*Problem description:* Begin at the line below that contains "latch := (c, lo, v" and write out every line from there to the end of the entries, exactly.

*Data to use:*
++++++++++
-- ==== Sys2Proof/Machine/ResetRegs.lean ====
section
/-! DEFINITION. The register words right after POR, as the Reset columns of the register tables give them with no Ledger loaded (R8, R9, R13). -/

namespace Sys2Proof.Machine

/-- Block 0. -/
def resetRegs0 : RegFile :=
  [(0x40000000, 0x00000001), (0x4000010C, 0x00FFFFFF), (0x40000110, 0x00FFFFFF), (0x40000224, 0x0000FFFF),
    (0x4000031C, 0x00070000), (0x40000400, 0x80000001)]

/-- Block 3. -/
def resetRegs3 : RegFile :=
  [(0x40030000, 0x32000011), (0x40030004, 0x03E80000), (0x40030008, 0x000003E8), (0x40030010, 0xFFFFFFFF),
    (0x4003001C, 0x00000960), (0x40030040, 0x32000011), (0x40030044, 0x03E80000), (0x40030048, 0x000003E8),
    (0x40030050, 0xFFFFFFFF), (0x4003005C, 0x00000960), (0x40030080, 0x32000011), (0x40030084, 0x03E80000),
    (0x40030088, 0x000003E8), (0x40030090, 0xFFFFFFFF), (0x4003009C, 0x00000960), (0x400300C0, 0x32000011),
    (0x400300C4, 0x03E80000), (0x400300C8, 0x000003E8), (0x400300D0, 0xFFFFFFFF), (0x400300DC, 0x00000960),
    (0x40030100, 0x32000011), (0x40030104, 0x03E80000), (0x40030108, 0x000003E8), (0x40030110, 0xFFFFFFFF),
    (0x4003011C, 0x00000960), (0x40030140, 0x32000011), (0x40030144, 0x03E80000), (0x40030148, 0x000003E8),
    (0x40030150, 0xFFFFFFFF), (0x4003015C, 0x00000960), (0x40030180, 0x32000011), (0x40030184, 0x03E80000),
    (0x40030188, 0x000003E8), (0x40030190, 0xFFFFFFFF), (0x4003019C, 0x00000960), (0x400301C0, 0x32000011),
    (0x400301C4, 0x03E80000), (0x400301C8, 0x000003E8), (0x400301D0, 0xFFFFFFFF), (0x400301DC, 0x00000960),
    (0x40030408, 0x0514047E), (0x4003040C, 0x012C0000)]

/-- Block 4. -/
def resetRegs4 : RegFile :=
  [(0x40040004, 0x00000174), (0x40040080, 0x00000010)]

/-- Block 5. -/
def resetRegs5 : RegFile :=
  [(0x40050004, 0x00003C09), (0x40050008, 0x0052A080), (0x4005000C, 0x0000002B), (0x40050018, 0x000007D0)]

/-- Block 6. -/
def resetRegs6 : RegFile :=
  [(0x40060000, 0x00040000), (0x40060100, 0x00040000), (0x40060200, 0x00040000), (0x40060300, 0x00040000),
    (0x40060400, 0x00040000), (0x40060500, 0x00040000), (0x40060904, 0x00000960), (0x4006090C, 0x00000960),
    (0x40060914, 0x00000960), (0x4006091C, 0x00000960), (0x40060924, 0x00000960), (0x4006092C, 0x00000960),
    (0x40060934, 0x00000960), (0x4006093C, 0x00000960)]

/-- Block 8. -/
def resetRegs8 : RegFile :=
  [(0x40080004, 0x00010000), (0x40080084, 0x00010000), (0x40080104, 0x00010000), (0x40080184, 0x00010000),
    (0x40080204, 0x00010000), (0x40080284, 0x00010000), (0x40080304, 0x00010000), (0x40080384, 0x00010000),
    (0x40080404, 0x00010000), (0x40080484, 0x00010000), (0x40080504, 0x00010000), (0x40080584, 0x00010000),
    (0x40080604, 0x00010000), (0x40080684, 0x00010000), (0x40080704, 0x00010000), (0x40080784, 0x00010000)]

/-- Block 9. -/
def resetRegs9 : RegFile :=
  [(0x40090010, 0x000000FF), (0x40090020, 0x00008000), (0x40090024, 0x00008000), (0x40090028, 0x00008000),
    (0x4009002C, 0x00008000)]

/-- Block 10. -/
def resetRegs10 : RegFile :=
  [(0x400A0000, 0x00000041), (0x400A0004, 0x000000FF), (0x400A0020, 0x00008000), (0x400A0024, 0x00008000),
    (0x400A0028, 0x00008000), (0x400A002C, 0x00008000)]

/-- Block 11. -/
def resetRegs11 : RegFile :=
  [(0x400B0000, 0x08000000), (0x400B0010, 0x0000FFFF), (0x400B0020, 0x08000000), (0x400B0030, 0x0000FFFF),
    (0x400B0040, 0x08000000), (0x400B0050, 0x0000FFFF), (0x400B0060, 0x08000000), (0x400B0070, 0x0000FFFF),
    (0x400B0080, 0x000000FF), (0x400B0090, 0x00008000), (0x400B0094, 0x00008000), (0x400B0098, 0x00008000),
    (0x400B009C, 0x00008000)]

/-- Block 12. -/
def resetRegs12 : RegFile :=
  [(0x400C0000, 0x100000FF), (0x400C0004, 0x06400000), (0x400C0008, 0x00000E10), (0x400C0040, 0x100000FF),
    (0x400C0044, 0x06400000), (0x400C0048, 0x00000E10)]

/-- Block 13. -/
def resetRegs13 : RegFile :=
  [(0x400D0000, 0xC0000000), (0x400D0040, 0x0000FF00), (0x400D0140, 0x0000FF00), (0x400D0300, 0x08000000)]

/-- Block 14. -/
def resetRegs14 : RegFile :=
  [(0x400E0020, 0x00000100)]

/-- Block 16. -/
def resetRegs16 : RegFile :=
  [(0x40100000, 0x00000001), (0x4010004C, 0x14001401), (0x40100050, 0x05000000)]

/-- Block 17. -/
def resetRegs17 : RegFile :=
  [(0x40110004, 0x80000000)]

/-- Block 18. -/
def resetRegs18 : RegFile :=
  [(0x40120034, 0x00080000)]

/-- Block 19. -/
def resetRegs19 : RegFile :=
  [(0x40130014, 0x3C000050)]

/-- Every register word that is not 0 after POR. -/
def resetRegs : RegFile :=
  resetRegs0 ++ resetRegs3 ++ resetRegs4 ++ resetRegs5 ++ resetRegs6 ++ resetRegs8 ++ resetRegs9 ++ resetRegs10 ++ resetRegs11
    ++ resetRegs12 ++ resetRegs13 ++ resetRegs14 ++ resetRegs16 ++ resetRegs17 ++ resetRegs18 ++ resetRegs19

end Sys2Proof.Machine
end

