-- ==== Sys2Proof/Machine/Regs.lean ====
section
/-! DEFINITION. Register tables at work: the Reset value of a register with its L fields from the REGSET till (R8, R81), what a reset kind
clears (R9), and reading and writing by access code (R10, R11, Table 00-6). -/

namespace Sys2Proof.Machine

/-- The value a REGSET till gives for an offset of a block (R81). -/
def State.regset (s : State) (block off : Nat) : Option Nat :=
  match s.tills.find? (fun t => t.held && t.typ % 4096 == 0x060 && t.inst == block) with
  | none => none
  | some t =>
    match (List.range (u16At t.body 0)).find? (fun i => u16At t.body (4 + 8 * i) == off) with
    | some i => some (u32At t.body (8 + 8 * i))
    | none => none

/-- The Reset value of one field (R8). -/
def fieldReset (l : Option Nat) (f : FieldDesc) : Nat :=
  match f.isL, l with | true, some v => bits v f.hi f.lo | _, _ => f.rst

/-- A word with the fields a mask of reset kinds clears at their Reset values (R8, R9). -/
def resetFields (l : Option Nat) (mask : Nat) (fs : List FieldDesc) (w : Nat) : Nat :=
  fs.foldl (fun w f => if f.clr &&& mask = 0 then w else setBits w f.hi f.lo (fieldReset l f)) w

/-- One register after a reset of the kinds in a mask. -/
def State.resetReg (s : State) (block mask : Nat) (fs : List FieldDesc) (a : Nat) : State :=
  let l := s.regset block (a % 65536)
  s.setWord a (BitVec.ofNat 32 (resetFields l mask fs (s.word a).toNat))

/-- Every address a register's description stands for. -/
def RegDesc.addresses (d : RegDesc) : List Nat :=
  (List.range d.count1).flatMap fun i => (List.range d.count2).map fun j => d.base + d.step1 * i + d.step2 * j

/-- The registers of a block after a reset of the kinds in a mask. -/
def State.resetBlock (s : State) (block mask : Nat) : State :=
  (regsOfBlock block).foldl (fun s d => d.addresses.foldl (fun s a => s.resetReg block mask d.fields a) s) s

/-- The L fields of a block take their values from its till (R8, R81, R117). -/
def State.loadL (s : State) (block : Nat) : State :=
  (regsOfBlock block).foldl (fun s d =>
    let fs := d.fields.filter (·.isL)
    if fs.isEmpty then s else d.addresses.foldl (fun s a =>
      let l := s.regset block (a % 65536)
      s.setWord a (BitVec.ofNat 32 (fs.foldl (fun w f => setBits w f.hi f.lo (fieldReset l f)) (s.word a).toNat))) s) s

/-- The Reset value of a field of a register. -/
def State.resetOf (s : State) (f : Fld) : Nat :=
  let block := f.reg / 65536 % 256
  match findReg (regsOfBlock block) f.reg with
  | some d => match d.fields.find? (fun x => x.hi == f.hi && x.lo == f.lo) with
    | some x => fieldReset (s.regset block (f.reg % 65536)) x
    | none => 0
  | none => 0

/-- A word after a write by access code: RW takes the bits, W1C clears where a 1 is written, anything else keeps its value (Table 00-6).
An RWL field is left to its block, which knows its lock. -/
def accWord (fs : List FieldDesc) (old w : Nat) : Nat :=
  fs.foldl (fun x f => match f.acc with
    | .rw => setBits x f.hi f.lo (bits w f.hi f.lo)
    | .w1c => setBits x f.hi f.lo (bits x f.hi f.lo - (bits x f.hi f.lo &&& bits w f.hi f.lo))
    | _ => x) old

/-- A write by access code (R10, R11, R18). -/
def State.accWrite (s : State) (a : Nat) (w : Word) : State :=
  match findReg (regsOfBlock (a / 65536 % 256)) a with
  | some d => s.setWord a (BitVec.ofNat 32 (accWord d.fields (s.word a).toNat w.toNat))
  | none => s

/-- Clear the RS fields of a register, as a read does (Table 00-6). -/
def State.readClear (s : State) (a : Nat) : State :=
  match findReg (regsOfBlock (a / 65536 % 256)) a with
  | some d => s.setWord a (BitVec.ofNat 32
      (d.fields.foldl (fun x f => match f.acc with | .rs => setBits x f.hi f.lo 0 | _ => x) (s.word a).toNat))
  | none => s

/-- Does a register hold RS fields? -/
def hasRs (a : Nat) : Bool :=
  match findReg (regsOfBlock (a / 65536 % 256)) a with
  | some d => d.fields.any fun f => f.acc == .rs
  | none => false

end Sys2Proof.Machine
end

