-- ==== Sys2Proof/Machine/Measure.lean ====
section
/-! DEFINITION. The measurement block (chapter 13): slices and their roles, correction and relief calibration, rotation, scan lists with
their triggers and overlap, sensor faults, limits, and the Survey. Raw codes are averages in 1/16 LSB. -/

namespace Sys2Proof.Machine

/-- The state with the measurement block's own part changed. -/
def State.modAdc (s : State) (f : Measurement → Measurement) : State := { s with adc := f s.adc }

/-- What slice x keeps beside its registers. -/
def State.slc (s : State) (x : Nat) : AdcSlice := s.adc.slices.getD x {}

/-- The state with a slice changed. -/
def State.modSlc (s : State) (x : Nat) (f : AdcSlice → AdcSlice) : State :=
  s.modAdc fun a => { a with slices := a.slices.set x (f (a.slices.getD x {})) }

/-- Is slice x on? -/
def State.slcOn (s : State) (x : Nat) : Bool := s.domOn (14 + x)

/-- The slices that are on and not bad. -/
def State.goodSlices (s : State) : List Nat := (List.range 3).filter fun x => s.slcOn x && !(s.slc x).bad

/-- STATE of a slice (Table 13-8). -/
def State.slcState (s : State) (x : Nat) : Nat := s.rd (F.ADC_SLICE_STATE x)

/-- Is slice x live and able to start a pass? -/
def State.slcIdle (s : State) (x : Nat) : Bool := s.slcOn x && s.slcState x == 0 && (s.slc x).pass.isNone

/-- Is any slice live? -/
def State.anyLive (s : State) : Bool := (List.range 3).any fun x => s.slcOn x && s.slcState x == 0

/-- A slice takes correction values. -/
def State.setCorr (s : State) (x gain off : Nat) : State := (s.wr (F.ADC_CORR_GAIN x) gain).wr (F.ADC_CORR_OFFSET x) off

/-- A slice's record (R458). -/
def State.slcRecord (s : State) (x : Nat) : List Nat := s.record (0x0101 + x)

/-- A slice takes its baseline values (R448). -/
def State.baseline (s : State) (x : Nat) : State :=
  let w := natAt (s.slcRecord x) 0
  (s.setCorr x (bits w 31 16) (bits w 15 0)).modSlc x fun c => { c with age := 0 }

/-- A relief calibration starts: the slice's record applies (R458). -/
def State.startCal (s : State) (x : Nat) : State :=
  (s.wr (F.ADC_SLICE_STATE x) 2).modSlc x fun c => { c with rec0 := s.slcRecord x, pass := none }

/-- A slice becomes idle (R461). -/
def State.slcIdleNow (s : State) (x : Nat) : State :=
  (s.modSlc x fun c => { c with pass := none, idleAt := s.adc.serial }).modAdc fun a => { a with serial := a.serial + 1 }

/-- A slice becomes live. -/
def State.goLive (s : State) (x : Nat) : State := (s.wr (F.ADC_SLICE_STATE x) 0).slcIdleNow x

/-- Roles with a set of good slices (R445, R469): with fewer than three all are live; a third starts in relief. -/
def State.adcRolesOf (s : State) (good : List Nat) : State :=
  let s := s.wrB F.ADC_STAT_NO_RELIEF (decide (good.length < 3))
  if good.length < 3 then
    good.foldl (fun s x =>
      if s.slcState x = 0 then s else if s.slcState x = 1 then s.wr (F.ADC_SLICE_STATE x) 0 else s.goLive x) s
  else s

/-- Roles when the set of good slices has changed. -/
def State.adcRoles (s : State) : State := s.adcRolesOf s.goodSlices

/-- PENDING of a list. -/
def State.setPending (s : State) (k : Nat) (v : Bool) : State := s.wrB (F.ADC_SL_STAT_PENDING k) v

/-- Trigger overrun (R462): counted and raised. -/
def State.adcOver (s : State) (k : Nat) : State := (s.count (F.ADC_SL_OVR_COUNT k) 1).raise 244

/-- The slice that runs a list, with its pass; a pass whose last entry has completed has ended for a trigger (R468). -/
def State.listSlice (s : State) (k : Nat) : Option Nat :=
  (List.range 3).find? fun x => match (s.slc x).pass with | some p => p.list == k && decide (p.idx < p.len) | none => false

/-- The configuration a list runs by: that of its pass, else ADC_SL_CFG (R459). -/
def State.listCfg (s : State) (k : Nat) : Word :=
  match (s.listSlice k).bind fun x => (s.slc x).pass with
  | some p => p.cfg
  | none => s.word (Reg.ADC_SL_CFG k)

/-- A trigger to a list (R460, R462, Table 13-2, Table 13-6). -/
def State.adcTrigger (s : State) (k : Nat) : State :=
  let cfg := s.listCfg k
  if !(F.ADC_SL_CFG_EN k).has cfg || (F.ADC_SL_CFG_MODE k).has cfg then s
  else if !s.anyLive then s.adcOver k
  else
    let ov := (F.ADC_SL_CFG_OVERLAP k).of cfg
    if s.on (F.ADC_SL_STAT_PENDING k) then s.adcOver k else
    match s.listSlice k with
    | none => s.setPending k true
    | some x =>
      if ov = 1 then s.adcOver k
      else if ov = 2 then
        (match (s.slc x).pass with
          | some p => if p.restart then s.adcOver k else s.modSlc x fun c => { c with pass := some { p with restart := true } }
          | none => s)
      else s.setPending k true

/-- A Survey becomes due; requests merge (R465). -/
def State.surveyDue (s : State) (cause : Nat) : State :=
  if s.adc.survey.isSome then s else (s.modAdc fun a => { a with survey := some cause }).setOn F.ADC_STAT_SURVEYING

/-- A write of ADC_CMD (R460, R465): ROT_MS, the triggers and the Survey request. -/
def State.adcCmdWrite (s : State) (w : Word) : State :=
  let s := s.wr F.ADC_CMD_ROT_MS (F.ADC_CMD_ROT_MS.of w)
  let s := (List.range 8).foldl (fun s k => if bit (F.ADC_CMD_TRIG.of w) k then s.adcTrigger k else s) s
  if F.ADC_CMD_SURVEY.has w then s.surveyDue 2 else s
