/-- The remainder the prescaler has when exactly d more counts have been made (R424). -/
def tcRemAfter (rem div d : Nat) : Nat := rem + 65536 * ((d * div - rem + 65535) / 65536) - d * div

/-- A channel makes its next d counts, d no further than the next thing due. -/
def State.tcLand (s : State) (n d : Nat) (tied : Tied := []) : State :=
  ((s.modChan n fun c => { c with rem := tcRemAfter c.rem (s.tcDiv n) d }).tcAdvance n d).tcArrive tied 16 n

/-- adv source events have come since the channel's last command; counts stop short of the next thing due, which has a command of its
own. -/
def State.tcRun (s : State) (n adv : Nat) : State :=
  if !s.tcOwn n then s else
  let total := (s.chan n).rem + 65536 * adv
  let k := total / s.tcDiv n
  let due := s.tcDue n
  if k < due then (s.modChan n fun c => { c with rem := total % s.tcDiv n }).tcAdvance n k
  else (s.modChan n fun c => { c with rem := tcRemAfter c.rem (s.tcDiv n) (due - 1) }).tcAdvance n (due - 1)

/-- TIMER_WRAP (R425): the channel counts on to its wrap, if nothing is due before it. -/
def execTimerWrap (n : Fin 16) (s : State) : Res :=
  .next (if s.live domTIME && s.tcOwn n && s.toWrap n == s.tcDue n then s.tcLand n (s.toWrap n) else s)

/-- COMPARE_MATCH (R427): the channel counts on to the unit's CC value, if nothing is due before it. -/
def execCompareMatch (n : Fin 16) (m : Fin 4) (s : State) : Res :=
  .next (if s.live domTIME && s.tcOwn n && s.rd (F.TC_CC_CFG_MODE n m) == 1 && s.toMatch n m == s.tcDue n
    then s.tcLand n (s.toMatch n m) else s)

/-- CAPTURE_TIMEOUT (R431): the channel counts on to the end of the unit's timeout, if nothing is due before it. -/
def execCaptureTimeout (n : Fin 16) (m : Fin 4) (s : State) : Res :=
  .next (if s.live domTIME && s.tcOwn n && s.tcTimed n m && s.toTimeout n m == s.tcDue n
    then s.tcLand n (s.toTimeout n m) else s)

/-- The output of each unit takes OUT_INIT (R429). -/
def State.tcOutInit (s : State) (n : Nat) : State :=
  (List.range 4).foldl (fun s m => s.tcOut n m (s.on (F.TC_CC_CFG_OUT_INIT n m))) s

/-- CLEAR (R426). -/
def State.tcClear (s : State) (n : Nat) : State :=
  ((s.setWide (Reg.TC_CNT_LO n) 0).modChan n fun c =>
    { rem := 0, residue := 0, units := c.units.map fun u => { u with counts := 0 } }).tcOutInit n

/-- START (R426): the make-up residue and the capture timeouts begin again (R153, R431). -/
def State.tcStart (s : State) (n : Nat) : State :=
  (s.wr (F.TC_STAT_RUN n) 1).modChan n fun c => { c with residue := 0, units := c.units.map fun u => { u with counts := 0 } }

/-- The commands of a channel that come in one cycle (R322): STOP wins over START, and a CLEAR acts as well. -/
def State.tcCommand (s : State) (n : Nat) (start stop clear : Bool) : State :=
  let s := if clear then s.tcClear n else s
  if stop then s.wr (F.TC_STAT_RUN n) 0 else if start then s.tcStart n else s

/-- A write of TC_CMD_n (R426). -/
def State.tcCmdWrite (s : State) (n : Nat) (w : Word) : State :=
  s.tcCommand n ((F.TC_CMD_START n).has w) ((F.TC_CMD_STOP n).has w) ((F.TC_CMD_CLEAR n).has w)

/-- START (R426, R322): the counts before it are made first, and a route's STOP that arrives in the same cycle wins. -/
def execStart (who : Agent) (note : StartNote) (s : State) : Res :=
  .next (s.access who domTIME (Reg.TC_CMD note.n) 1 false fun s => (s.tcRun note.n note.adv).tcCommand note.n true note.met false)

/-- STOP (R426), adv source events after the channel's last command. -/
def execStop (who : Agent) (n : Fin 16) (adv : Nat) (s : State) : Res :=
  .next (s.access who domTIME (Reg.TC_CMD n) 2 false fun s => (s.tcRun n adv).tcCmdWrite n 2)

/-- CLEAR (R426). -/
def execClear (who : Agent) (n : Fin 16) (s : State) : Res :=
  .next (s.access who domTIME (Reg.TC_CMD n) 4 false fun s => s.tcCmdWrite n 4)

/-- The LO register of a channel's counter (none) or of a unit's CC value. -/
def tcLo (n : Nat) : Option (Fin 4) → Nat
  | none => Reg.TC_CNT_LO n
  | some m => Reg.TC_CC_LO n m

/-- A HI write is held for its writer (R428). -/
def State.tcHiWrite (s : State) (who : Agent) (lo v : Nat) : State :=
  s.modTim fun t => { t with
    held := (who.coreOf, lo, v % 2 ^ 16) :: t.held.filter fun p => p.1 != who.coreOf || p.2.1 != lo }

/-- Write a counter (R426) or a CC value (R428) whole. -/
def State.tcWide (s : State) (n : Nat) (u : Option (Fin 4)) (v : Nat) : State :=
  match u with
  | none => if s.on (F.TC_STAT_RUN n) then s.setOn (F.TC_STAT_LOAD_ERR n) else s.setWide (Reg.TC_CNT_LO n) v
  | some m =>
    if s.on (F.TC_CC_CFG_PRELOAD n m) then (s.modUnit n m fun u => { u with cc := some v }).tcStat n (17 + m)
    else s.setWide (Reg.TC_CC_LO n m) v

/-- A LO write, with what the writer holds for it or the active high bits (R428). -/
def State.tcLoWrite (s : State) (who : Agent) (n : Nat) (u : Option (Fin 4)) (w : Word) : State :=
  let lo := tcLo n u
  let hi := match s.tim.held.find? fun p => p.1 == who.coreOf && p.2.1 == lo with
    | some p => p.2.2 | none => s.wide lo / 2 ^ 32
  let s := s.modTim fun t => { t with held := t.held.filter fun p => p.1 != who.coreOf || p.2.1 != lo }
  s.tcWide n u (w.toNat + 2 ^ 32 * hi)

/-- TIMER_HI_WRITE (R428). -/
def execTimerHiWrite (who : Agent) (n : Fin 16) (u : Option (Fin 4)) (w : Word) (s : State) : Res :=
  .next (s.access who domTIME (tcLo n u + 4) w false fun s => s.tcHiWrite who (tcLo n u) w.toNat)

/-- TIMER_LO_WRITE (R427, R428): the counts before the write are made first. -/
def execTimerLoWrite (who : Agent) (n : Fin 16) (u : Option (Fin 4)) (v : TimedWord) (s : State) : Res :=
  .next (s.access who domTIME (tcLo n u) v.w false fun s => (s.tcRun n v.adv).tcLoWrite who n u v.w)

/-- A write of TC_STEP (R428). -/
def State.tcStepWrite (s : State) (n m : Nat) (w : Word) : State :=
  if s.on (F.TC_CC_CFG_PRELOAD n m) then (s.modUnit n m fun u => { u with step := some w.toNat }).tcStat n (17 + m)
  else s.wr (F.TC_STEP_STEP n m) w.toNat

/-- A write of TC_CC_CFG: MODE that becomes 1 or 2 (R429, R431), and PRELOAD that is cleared (R428). -/
def State.tcCfgWrite (s : State) (n m : Nat) (w : Word) : State :=
  let was := s.rd (F.TC_CC_CFG_MODE n m)
  let s := s.accWrite (Reg.TC_CC_CFG n m) w
  let now := s.rd (F.TC_CC_CFG_MODE n m)
  let s := if now = 1 ∧ was ≠ 1 then s.tcOut n m (s.on (F.TC_CC_CFG_OUT_INIT n m)) else s
  let s := if now = 2 ∧ was ≠ 2 then s.modUnit n m fun u => { u with counts := 0, edges := 0 } else s
  if s.on (F.TC_CC_CFG_PRELOAD n m) then s
  else (s.modUnit n m fun u => { u with cc := none, step := none }).tcStatClr n (17 + m)

/-- A LO read latches the high bits for a core in WIDE_MODE 0 (R432). -/
def State.tcLoRead (s : State) (who : Agent) (n : Nat) (u : Option (Fin 4)) : Word × State :=
  let lo := tcLo n u
  let v := s.wide lo
  (BitVec.ofNat 32 v,
    match who with
    | .core c _ =>
      if s.on (F.TC_CTRL_WIDE_MODE n) then s
      else s.modTim fun t => { t with
        latch := (c, lo, v / 2 ^ 32) :: t.latch.filter fun p => p.1 != c || p.2.1 != lo }
    | .jtag => s)

/-- A HI read returns the reader's latch and releases it, or the live bits (R432). -/
def State.tcHiRead (s : State) (who : Agent) (n : Nat) (u : Option (Fin 4)) : Word × State :=
  let lo := tcLo n u
  let live : Word := BitVec.ofNat 32 (s.wide lo / 2 ^ 32)
  match who with
  | .jtag => (live, s)
  | .core c _ =>
    if s.on (F.TC_CTRL_WIDE_MODE n) then (live, s) else
    match s.tim.latch.find? fun p => p.1 == c && p.2.1 == lo with
    | some p => (BitVec.ofNat 32 p.2.2,
        s.modTim fun t => { t with latch := t.latch.filter fun p => p.1 != c || p.2.1 != lo })
    | none => (live, s)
++++++++++
*Task response:*
        latch := (c, lo, v / 2 ^ 32) :: t.latch.filter fun p => p.1 != c || p.2.1 != lo }
    | .jtag => s)

/-- A HI read returns the reader's latch and releases it, or the live bits (R432). -/
def State.tcHiRead (s : State) (who : Agent) (n : Nat) (u : Option (Fin 4)) : Word × State :=
  let lo := tcLo n u
  let live : Word := BitVec.ofNat 32 (s.wide lo / 2 ^ 32)
  match who with
  | .jtag => (live, s)
  | .core c _ =>
    if s.on (F.TC_CTRL_WIDE_MODE n) then (live, s) else
    match s.tim.latch.find? fun p => p.1 == c && p.2.1 == lo with
    | some p => (BitVec.ofNat 32 p.2.2,
        s.modTim fun t => { t with latch := t.latch.filter fun p => p.1 != c || p.2.1 != lo })
    | none => (live, s)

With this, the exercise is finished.